COVID-19 disease is accompanied by an extremely high level of production of pro-inflammatory lithokines (IFN-α, IFN-γ, IL-1β, IL-6, IL-12, IL-18, IL-33, TNF-α GM-CSF, etc.) and chemokines (CCL2, CCL3, CCL5, CXCL8, CXCL9, CXCL10, etc.) [Huang C, Wang Y., Li X., et al. Clinical features of patients infected with 2019 novel coronavirus in Wuhan. China. Lancet. 2020 Feb 15: 395(10223): 497-506. https://doi/org/10.1016/S0140-6736(20)30183-5 PMID: 31986264]. These pitokines, having a chemoattractive effect, attract macrophages and polymorphonuclear leukocytes (neutrophils) to the site of infection. basophils, eosinophils, which, in turn, like epitheliocytes, are activated, phagocytize the infectious factor and release their own set of pro-inflammatory mediators. The presented scenario of anti-infective protection is a manifestation of innate immunity.

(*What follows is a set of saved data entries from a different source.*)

-- ==== Sys2Proof/Machine/Crypto.lean ====
section
/-! DEFINITION. The checks and functions the spec takes from standards: CRC-32C, SHA-256, HMAC-SHA-256, Philox4x32-10. -/

namespace Sys2Proof.Machine

/-- One bit of the reflected CRC-32C division, polynomial 0x82F63B78. -/
def crcBit (c : Nat) : Nat := if c % 2 = 1 then Nat.xor (c / 2) 0x82F63B78 else c / 2

/-- One byte of CRC-32C. -/
def crcByte (c : Nat) (b : Byte) : Nat :=
  crcBit (crcBit (crcBit (crcBit (crcBit (crcBit (crcBit (crcBit (Nat.xor c b.toNat))))))))

/-- CRC-32C running over bytes, without the initial and final inversion. -/
def crcRun (c : Nat) (b : Bytes) : Nat := b.foldl crcByte c

/-- CRC-32C of a byte string (initial value and final inversion all ones). -/
def crc32c (b : Bytes) : Nat := Nat.xor (crcRun 0xFFFFFFFF b) 0xFFFFFFFF

/-- One byte of a reflected CRC-32 with the IEEE 802.3 polynomial. -/
def crc32Byte (c : Nat) (b : Byte) : Nat :=
  (List.range 8).foldl (fun c _ => if c % 2 = 1 then Nat.xor (c / 2) 0xEDB88320 else c / 2) (Nat.xor c b.toNat)

/-- The CRC-32 of an Ethernet frame's FCS (13_cunis_link R341). -/
def crc32 (b : Bytes) : Nat := Nat.xor (b.foldl crc32Byte 0xFFFFFFFF) 0xFFFFFFFF

/-- One byte of CRC-16, polynomial 0x1021, most significant bit first. -/
def crc16Byte (c : Nat) (b : Byte) : Nat :=
  (List.range 8).foldl (fun c _ => if 0x8000 ≤ c then Nat.xor (c * 2 % 65536) 0x1021 else c * 2) (Nat.xor c (b.toNat * 256))

/-- The CRC-16 of a flit header (13_cunis_link R347). -/
def crc16 (b : Bytes) : Nat := b.foldl crc16Byte 0xFFFF

/-- The 64 round constants of SHA-256 (FIPS 180-4 4.2.2) as one number, the first in the top 32 bits. Each literal holds sixteen. -/
def sha256Rounds : Nat :=
  ((0x428a2f9871374491b5c0fbcfe9b5dba53956c25b59f111f1923f82a4ab1c5ed5d807aa9812835b01243185be550c7dc372be5d7480deb1fe9bdc06a7c19bf174 * 2 ^ 512 +
    0xe49b69c1efbe47860fc19dc6240ca1cc2de92c6f4a7484aa5cb0a9dc76f988da983e5152a831c66db00327c8bf597fc7c6e00bf3d5a7914706ca635114292967) * 2 ^ 512 +
    0x27b70a852e1b21384d2c6dfc53380d13650a7354766a0abb81c2c92e92722c85a2bfe8a1a81a664bc24b8b70c76c51a3d192e819d6990624f40e3585106aa070) * 2 ^ 512 +
    0x19a4c1161e376c082748774c34b0bcb5391c0cb34ed8aa4a5b9cca4f682e6ff3748f82ee78a5636f84c878148cc7020890befffaa4506cebbef9a3f7c67178f2

/-- The starting hash value (FIPS 180-4 5.3.3) as one 256-bit number, a in the top word and h in the lowest. -/
def sha256Start : Nat :=
  0x6a09e667bb67ae853c6ef372a54ff53a510e527f9b05688c1f83d9ab5be0cd19

/-- A 32-bit number turned right by n places: the low half of its doubling, moved right. -/
def turn (x n : Nat) : Nat := x * (2 ^ 32 + 1) / 2 ^ n % 2 ^ 32

/-- The schedule after one round: the sixteen words still to come as one 512-bit number, the next one on top. -/
def sha256Slide (w : Nat) : Nat :=
  let at_ : Nat → Nat := fun i => bits w (480 - 32 * i) 32
  let low := Nat.xor (Nat.xor (turn (at_ 1) 7) (turn (at_ 1) 18)) (at_ 1 / 2 ^ 3)
  let high := Nat.xor (Nat.xor (turn (at_ 14) 17) (turn (at_ 14) 19)) (at_ 14 / 2 ^ 10)
  w % 2 ^ 480 * 2 ^ 32 + (at_ 0 + low + at_ 9 + high) % 2 ^ 32

/-- One round on the 256-bit hash `v` with a round constant and the schedule's next word: every word moves down one place, the fifth
gains the first sum, the top is both sums. -/
def sha256Turn (v k w : Nat) : Nat :=
  let at_ : Nat → Nat := fun i => bits v (224 - 32 * i) 32
  let pick := Nat.xor (Nat.land (at_ 4) (at_ 5)) (Nat.land (2 ^ 32 - 1 - at_ 4) (at_ 6))
  let most := Nat.xor (Nat.xor (Nat.land (at_ 0) (at_ 1)) (Nat.land (at_ 0) (at_ 2))) (Nat.land (at_ 1) (at_ 2))
  let first := at_ 7 + Nat.xor (Nat.xor (turn (at_ 4) 6) (turn (at_ 4) 11)) (turn (at_ 4) 25) + pick + k + w
  let second := Nat.xor (Nat.xor (turn (at_ 0) 2) (turn (at_ 0) 13)) (turn (at_ 0) 22) + most
  (first + second) % 2 ^ 32 * 2 ^ 224 + setBits (v / 2 ^ 32) 96 32 (at_ 3 + first)

/-- The rounds from `64 - n` on. -/
def sha256Run : Nat → Nat → Nat → Nat
  | 0, v, _ => v
  | n + 1, v, w => sha256Run n (sha256Turn v (bits sha256Rounds (32 * n) 32) (w / 2 ^ 480)) (sha256Slide w)

/-- The hash after a block: each word of the old one added to the word the rounds gave. -/
def sha256Block (v block : Nat) : Nat :=
  let r := sha256Run 64 v block
  sumOf8 (fun i => (bits v (32 * i) 32 + bits r (32 * i) 32) % 2 ^ 32 * 2 ^ (32 * i))
where
  /-- The sum of eight terms. -/
  sumOf8 (f : Nat → Nat) : Nat := (List.range 8).foldl (fun n i => n + f i) 0

/-- SHA-256 of a byte string, 32 bytes: the message as one number, closed by a 1 bit, zeros to a whole number of blocks, and its bit
length in the last 64 bits (FIPS 180-4 5.1.1). -/
def sha256 (b : Bytes) : Bytes :=
  let blocks := (b.length + 72) / 64
  let m := (2 * beNat b + 1) * 2 ^ (512 * blocks - 8 * b.length - 1) + 8 * b.length
  natBe 32 ((List.range blocks).foldl (fun v i => sha256Block v (bits m (512 * (blocks - 1 - i)) 512)) sha256Start)

/-- HMAC-SHA-256 (RFC 2104) under a key. -/
def hmacSha256 (key msg : Bytes) : Bytes :=
  let k0 := if key.length > 64 then sha256 key else key
  let k := fit 0 64 k0
  let ipad := k.map (· ^^^ 0x36)
  let opad := k.map (· ^^^ 0x5c)
  sha256 (opad ++ sha256 (ipad ++ msg))

/-- One Philox4x32 round on the counter words with the round's key words. -/
def philoxRound (c : W32 × W32 × W32 × W32) (k : W32 × W32) : W32 × W32 × W32 × W32 :=
  let p0 := c.1.toNat * 0xD2511F53
  let p1 := c.2.2.1.toNat * 0xCD9E8D57
  (BitVec.ofNat 32 (p1 / 2 ^ 32) ^^^ c.2.1 ^^^ k.1, BitVec.ofNat 32 p1,
   BitVec.ofNat 32 (p0 / 2 ^ 32) ^^^ c.2.2.2 ^^^ k.2, BitVec.ofNat 32 p0)

/-- Philox rounds, the key raised by the Weyl constants between rounds. -/
def philoxRun : Nat → W32 × W32 × W32 × W32 → W32 × W32 → W32 × W32 × W32 × W32
  | 0, c, _ => c
  | n + 1, c, k => philoxRun n (philoxRound c k) (k.1 + 0x9E3779B9, k.2 + 0xBB67AE85)

/-- Philox4x32-10 of a counter and a key (07_sampling R194). -/
def philox (c0 c1 c2 c3 k0 k1 : Nat) : W32 × W32 × W32 × W32 :=
  philoxRun 10 (BitVec.ofNat 32 c0, BitVec.ofNat 32 c1, BitVec.ofNat 32 c2, BitVec.ofNat 32 c3)
    (BitVec.ofNat 32 k0, BitVec.ofNat 32 k1)

/-- The bytes of an ASCII string. -/
def ascii (s : String) : Bytes := s.toList.map (fun c => byte c.toNat)

/-- The length of a signature block (15_security R401). -/
def sigLen : Nat := 7872

/-- Whether a signature block verifies (R401) for a signer, a key and a context string: over SHA-256 of every byte before it and
its own first 16 bytes. -/
def sigBlockOk (signer : Nat) (key : Bytes) (context : String) (before block : Bytes) : Bool :=
  block.length == sigLen && byteAt block 0 % 16 == 1 && byteAt block 1 == 1 && byteAt block 2 == signer &&
    Config.sigOk key (ascii context ++ sha256 (before ++ block.take 16)) (block.drop 16)

end Sys2Proof.Machine
end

Damage to the immune system is manifested when it is overactivated: hyperproduction by endothelial cells and alveolar macrophages of pro-inflammatory cytokines and chemokines (including IL-6, IP-10, macrophageal inflammatory protein 1α (MIP1α), MIP1β and MCP1) occurs - the so-called cytokine storm, which leads to to the development of MSV syndrome with fever, skin rashes, myalgia.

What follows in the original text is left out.